It pays to be an urban pioneer, particularly when you find a stunning Victorian townhouse in what will become D.C.’s hot neighborhood. Sky-high ceilings, stunning original moldings, and warm-glow gaslights make this Logan Circle charmer a place to sing about.
When Eric Korpon and Steven Haber met at a convention of gay choruses in Seattle, they started on the path to spending their lives together in harmony. In their Logan Circle Victorian townhouse, which Korpon bought long before the neighborhood went upscale, the couple have blended their lives into a space that’s at once enormous and inviting, where the original gaslights lend an old-world charm to modern living.Â
Eric: Part of the reason I bought the house in 1978 was the staircase, which has all the original paneling and spindles. This was back when people came to Logan Circle because they wanted big Victorian houses they could restore. I picked this up for about $75,000, about the price of a parking space in Logan Circle these days. It cost about three times that to restore it.
The neighborhood [back then] was a trip! In the mid-1980’s this place was crazy. The drug dealers would close off O Street between 10th and 11th streets and have a party, and the police wouldn’t do anything. I saw at least three drive-by shootings in this block. Why didn’t I leave? The simple reason was that I couldn’t afford to leave. We couldn’t sell the house for what we had in it. Then suddenly Logan Circle got discovered, which to me always made sense — we are the closest neighborhood to downtown. Since then it’s been out of control. The homes next door originally sold in the $220’s in 1998 and the last one just went for $510,000.
Steven: We met in 1989 and I was here over a lot of weekends. I moved in full time in 1993. Some years after that, when it was an appropriate time to refinance, we did it jointly and have a mortgage together.
Eric: [In the parlor] This was once a double parlor. If you look back there you can see where the floors have been patched where the wall was taken out. Before I bought it, the house had been a fraternal lodge hall, and they had made this into one large room. That was actually very good because Victorian floor plans tend to favor lots of small rooms which really didn’t work. All I did by putting the moldings back in was create the impression of two rooms, so the flow is much better.
The house has three bedrooms right now because of the way we did it. It had about eight when it was built but who needs eight bedrooms? We just sort of rearranged some of the walls.
Steven: We have a bedroom in the back above the kitchen, where our roommate lives. And there’s a studio apartment on the third floor that has become my office-slash-laboratory.

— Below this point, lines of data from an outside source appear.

-- ==== Sys2Proof/Decode.lean ====
section
/-! DEFINITION. The table of commands gives no row any bits: no word spells a command. -/

namespace Sys2Proof

/-- The command that a word spells by the table's bits: no row of the table has bits, so there is none. -/
def decodeTableWord (_nbits _w : Nat) : Option Instr := none

end Sys2Proof
end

Eric: Computer laboratory.
Steven: [Laughs] It’s junk, it’s not viewable.
Eric: We use the parlor mostly for entertaining. The downstairs is like a museum. You open the door and it’s 100 years ago.
Steven: Pepper [the cat] uses it more than anybody.
Eric: [In the dining room] This is the community meeting room. For years, when I was chairman of the Twelfth Street Revitalization Committee, we would meet here with the police and city officials to go over neighborhood issues. Now we have about 20 of our friends over for Thanksgiving dinner every year. There are four more leaves for this table so it extends far. This is where my godfather’s handiwork comes in: I bought the round part of the table and then I made the 10 leaves that fit in the center. As you can see, they match pretty exactly. Some old guy with a Confederate flag tattooed on his arm sold me the walnut wood. I have a complete woodworking shop in the basement. Planers, saws, drills, band saws, circular saws, all of the above. “Korpon Machine and Foundry,” as I call it. Anything we need to make we just go down there and turn it out.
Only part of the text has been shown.